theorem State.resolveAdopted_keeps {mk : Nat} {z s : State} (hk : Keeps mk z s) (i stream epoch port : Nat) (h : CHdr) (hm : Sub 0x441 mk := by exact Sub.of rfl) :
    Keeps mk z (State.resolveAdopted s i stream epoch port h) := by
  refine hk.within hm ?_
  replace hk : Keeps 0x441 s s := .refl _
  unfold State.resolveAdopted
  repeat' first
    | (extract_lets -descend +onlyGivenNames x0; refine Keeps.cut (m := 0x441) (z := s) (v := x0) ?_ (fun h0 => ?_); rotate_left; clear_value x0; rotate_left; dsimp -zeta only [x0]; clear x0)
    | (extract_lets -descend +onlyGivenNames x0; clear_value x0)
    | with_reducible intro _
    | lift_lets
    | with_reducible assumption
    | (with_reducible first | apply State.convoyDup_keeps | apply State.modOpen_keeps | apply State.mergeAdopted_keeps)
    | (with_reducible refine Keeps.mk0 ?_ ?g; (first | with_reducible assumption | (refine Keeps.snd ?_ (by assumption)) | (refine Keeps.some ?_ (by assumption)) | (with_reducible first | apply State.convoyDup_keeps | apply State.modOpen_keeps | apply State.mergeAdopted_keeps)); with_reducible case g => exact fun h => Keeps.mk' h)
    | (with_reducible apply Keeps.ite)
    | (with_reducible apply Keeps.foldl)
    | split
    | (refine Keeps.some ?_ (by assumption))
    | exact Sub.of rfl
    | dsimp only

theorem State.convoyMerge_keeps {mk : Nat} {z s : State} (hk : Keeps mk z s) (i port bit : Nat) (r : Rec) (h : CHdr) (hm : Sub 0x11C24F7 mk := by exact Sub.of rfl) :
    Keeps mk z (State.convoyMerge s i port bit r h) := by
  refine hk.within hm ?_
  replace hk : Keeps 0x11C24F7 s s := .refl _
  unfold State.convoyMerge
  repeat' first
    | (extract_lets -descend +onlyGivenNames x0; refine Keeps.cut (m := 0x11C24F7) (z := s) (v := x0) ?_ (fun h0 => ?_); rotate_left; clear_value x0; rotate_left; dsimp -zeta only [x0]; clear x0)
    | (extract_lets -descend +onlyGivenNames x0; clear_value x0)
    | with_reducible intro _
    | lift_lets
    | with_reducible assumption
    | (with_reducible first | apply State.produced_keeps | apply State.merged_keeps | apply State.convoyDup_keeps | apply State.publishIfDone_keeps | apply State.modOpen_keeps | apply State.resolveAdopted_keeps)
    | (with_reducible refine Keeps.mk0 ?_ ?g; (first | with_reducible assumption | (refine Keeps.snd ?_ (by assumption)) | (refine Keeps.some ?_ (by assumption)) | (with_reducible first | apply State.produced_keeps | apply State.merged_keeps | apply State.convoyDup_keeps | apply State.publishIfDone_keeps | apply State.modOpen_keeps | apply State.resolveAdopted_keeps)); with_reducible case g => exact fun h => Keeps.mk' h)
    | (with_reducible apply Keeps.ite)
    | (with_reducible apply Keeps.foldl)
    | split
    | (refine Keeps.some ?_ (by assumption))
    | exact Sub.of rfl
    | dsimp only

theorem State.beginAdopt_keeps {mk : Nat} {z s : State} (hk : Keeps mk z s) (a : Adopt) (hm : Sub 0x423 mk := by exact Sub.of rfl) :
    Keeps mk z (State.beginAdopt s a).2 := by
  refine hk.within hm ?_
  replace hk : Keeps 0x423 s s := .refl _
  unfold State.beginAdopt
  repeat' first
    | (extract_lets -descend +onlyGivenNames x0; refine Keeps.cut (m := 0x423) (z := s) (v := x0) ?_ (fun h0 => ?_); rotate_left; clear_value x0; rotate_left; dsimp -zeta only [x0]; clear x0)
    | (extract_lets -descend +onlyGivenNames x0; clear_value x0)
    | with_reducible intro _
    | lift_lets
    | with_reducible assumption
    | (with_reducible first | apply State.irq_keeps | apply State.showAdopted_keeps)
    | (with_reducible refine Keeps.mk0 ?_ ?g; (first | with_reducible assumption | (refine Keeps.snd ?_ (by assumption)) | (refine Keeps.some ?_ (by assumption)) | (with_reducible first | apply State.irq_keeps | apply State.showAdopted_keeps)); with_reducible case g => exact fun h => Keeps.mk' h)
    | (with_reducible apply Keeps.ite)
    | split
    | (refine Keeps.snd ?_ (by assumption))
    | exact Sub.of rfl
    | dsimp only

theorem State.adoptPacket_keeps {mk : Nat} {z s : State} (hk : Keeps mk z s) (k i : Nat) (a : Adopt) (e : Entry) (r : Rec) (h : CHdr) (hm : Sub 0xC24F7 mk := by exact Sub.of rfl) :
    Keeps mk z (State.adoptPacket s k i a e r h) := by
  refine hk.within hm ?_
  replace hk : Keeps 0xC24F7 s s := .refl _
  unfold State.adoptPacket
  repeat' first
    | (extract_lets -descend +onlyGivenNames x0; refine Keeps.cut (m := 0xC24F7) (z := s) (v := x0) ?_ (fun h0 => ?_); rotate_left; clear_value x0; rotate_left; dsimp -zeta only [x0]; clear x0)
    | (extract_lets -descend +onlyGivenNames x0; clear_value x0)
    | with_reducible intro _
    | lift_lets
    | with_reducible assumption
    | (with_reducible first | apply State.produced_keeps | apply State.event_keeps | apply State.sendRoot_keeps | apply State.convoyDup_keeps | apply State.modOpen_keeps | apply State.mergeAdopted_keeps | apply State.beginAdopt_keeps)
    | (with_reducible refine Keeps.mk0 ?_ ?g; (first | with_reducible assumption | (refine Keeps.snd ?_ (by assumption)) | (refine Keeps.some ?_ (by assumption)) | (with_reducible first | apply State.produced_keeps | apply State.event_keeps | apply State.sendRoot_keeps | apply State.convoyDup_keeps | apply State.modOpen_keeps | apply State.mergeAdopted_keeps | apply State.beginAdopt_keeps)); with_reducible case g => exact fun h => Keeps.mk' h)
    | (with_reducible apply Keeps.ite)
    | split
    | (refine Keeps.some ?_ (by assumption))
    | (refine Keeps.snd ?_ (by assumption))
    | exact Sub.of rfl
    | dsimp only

----------

» **Your task**:
The answer must be the full listing, restated word for word.

» **Solved problem**:
theorem State.resolveAdopted_keeps {mk : Nat} {z s : State} (hk : Keeps mk z s) (i stream epoch port : Nat) (h : CHdr) (hm : Sub 0x441 mk := by exact Sub.of rfl) :
    Keeps mk z (State.resolveAdopted s i stream epoch port h) := by
  refine hk.within hm ?_
  replace hk : Keeps 0x441 s s := .refl _
  unfold State.resolveAdopted
  repeat' first
    | (extract_lets -descend +onlyGivenNames x0; refine Keeps.cut (m := 0x441) (z := s) (v := x0) ?_ (fun h0 => ?_); rotate_left; clear_value x0; rotate_left; dsimp -zeta only [x0]; clear x0)
    | (extract_lets -descend +onlyGivenNames x0; clear_value x0)
    | with_reducible intro _
    | lift_lets
    | with_reducible assumption
    | (with_reducible first | apply State.convoyDup_keeps | apply State.modOpen_keeps | apply State.mergeAdopted_keeps)
    | (with_reducible refine Keeps.mk0 ?_ ?g; (first | with_reducible assumption | (refine Keeps.snd ?_ (by assumption)) | (refine Keeps.some ?_ (by assumption)) | (with_reducible first | apply State.convoyDup_keeps | apply State.modOpen_keeps | apply State.mergeAdopted_keeps)); with_reducible case g => exact fun h => Keeps.mk' h)
    | (with_reducible apply Keeps.ite)
    | (with_reducible apply Keeps.foldl)
    | split
    | (refine Keeps.some ?_ (by assumption))
    | exact Sub.of rfl
    | dsimp only

theorem State.convoyMerge_keeps {mk : Nat} {z s : State} (hk : Keeps mk z s) (i port bit : Nat) (r : Rec) (h : CHdr) (hm : Sub 0x11C24F7 mk := by exact Sub.of rfl) :
    Keeps mk z (State.convoyMerge s i port bit r h) := by
  refine hk.within hm ?_
  replace hk : Keeps 0x11C24F7 s s := .refl _
  unfold State.convoyMerge
  repeat' first
    | (extract_lets -descend +onlyGivenNames x0; refine Keeps.cut (m := 0x11C24F7) (z := s) (v := x0) ?_ (fun h0 => ?_); rotate_left; clear_value x0; rotate_left; dsimp -zeta only [x0]; clear x0)
    | (extract_lets -descend +onlyGivenNames x0; clear_value x0)
    | with_reducible intro _
    | lift_lets
    | with_reducible assumption
    | (with_reducible first | apply State.produced_keeps | apply State.merged_keeps | apply State.convoyDup_keeps | apply State.publishIfDone_keeps | apply State.modOpen_keeps | apply State.resolveAdopted_keeps)
    | (with_reducible refine Keeps.mk0 ?_ ?g; (first | with_reducible assumption | (refine Keeps.snd ?_ (by assumption)) | (refine Keeps.some ?_ (by assumption)) | (with_reducible first | apply State.produced_keeps | apply State.merged_keeps | apply State.convoyDup_keeps | apply State.publishIfDone_keeps | apply State.modOpen_keeps | apply State.resolveAdopted_keeps)); with_reducible case g => exact fun h => Keeps.mk' h)
    | (with_reducible apply Keeps.ite)
    | (with_reducible apply Keeps.foldl)
    | split
    | (refine Keeps.some ?_ (by assumption))
    | exact Sub.of rfl
    | dsimp only

theorem State.beginAdopt_keeps {mk : Nat} {z s : State} (hk : Keeps mk z s) (a : Adopt) (hm : Sub 0x423 mk := by exact Sub.of rfl) :
    Keeps mk z (State.beginAdopt s a).2 := by
  refine hk.within hm ?_
  replace hk : Keeps 0x423 s s := .refl _
  unfold State.beginAdopt
  repeat' first
    | (extract_lets -descend +onlyGivenNames x0; refine Keeps.cut (m := 0x423) (z := s) (v := x0) ?_ (fun h0 => ?_); rotate_left; clear_value x0; rotate_left; dsimp -zeta only [x0]; clear x0)
    | (extract_lets -descend +onlyGivenNames x0; clear_value x0)
    | with_reducible intro _
    | lift_lets
    | with_reducible assumption
    | (with_reducible first | apply State.irq_keeps | apply State.showAdopted_keeps)
    | (with_reducible refine Keeps.mk0 ?_ ?g; (first | with_reducible assumption | (refine Keeps.snd ?_ (by assumption)) | (refine Keeps.some ?_ (by assumption)) | (with_reducible first | apply State.irq_keeps | apply State.showAdopted_keeps)); with_reducible case g => exact fun h => Keeps.mk' h)
    | (with_reducible apply Keeps.ite)
    | split
    | (refine Keeps.snd ?_ (by assumption))
    | exact Sub.of rfl
    | dsimp only

theorem State.adoptPacket_keeps {mk : Nat} {z s : State} (hk : Keeps mk z s) (k i : Nat) (a : Adopt) (e : Entry) (r : Rec) (h : CHdr) (hm : Sub 0xC24F7 mk := by exact Sub.of rfl) :
    Keeps mk z (State.adoptPacket s k i a e r h) := by
  refine hk.within hm ?_
  replace hk : Keeps 0xC24F7 s s := .refl _
  unfold State.adoptPacket
  repeat' first
    | (extract_lets -descend +onlyGivenNames x0; refine Keeps.cut (m := 0xC24F7) (z := s) (v := x0) ?_ (fun h0 => ?_); rotate_left; clear_value x0; rotate_left; dsimp -zeta only [x0]; clear x0)
    | (extract_lets -descend +onlyGivenNames x0; clear_value x0)
    | with_reducible intro _
    | lift_lets
    | with_reducible assumption
    | (with_reducible first | apply State.produced_keeps | apply State.event_keeps | apply State.sendRoot_keeps | apply State.convoyDup_keeps | apply State.modOpen_keeps | apply State.mergeAdopted_keeps | apply State.beginAdopt_keeps)
    | (with_reducible refine Keeps.mk0 ?_ ?g; (first | with_reducible assumption | (refine Keeps.snd ?_ (by assumption)) | (refine Keeps.some ?_ (by assumption)) | (with_reducible first | apply State.produced_keeps | apply State.event_keeps | apply State.sendRoot_keeps | apply State.convoyDup_keeps | apply State.modOpen_keeps | apply State.mergeAdopted_keeps | apply State.beginAdopt_keeps)); with_reducible case g => exact fun h => Keeps.mk' h)
    | (with_reducible apply Keeps.ite)
    | split
    | (refine Keeps.some ?_ (by assumption))
    | (refine Keeps.snd ?_ (by assumption))
    | exact Sub.of rfl
    | dsimp only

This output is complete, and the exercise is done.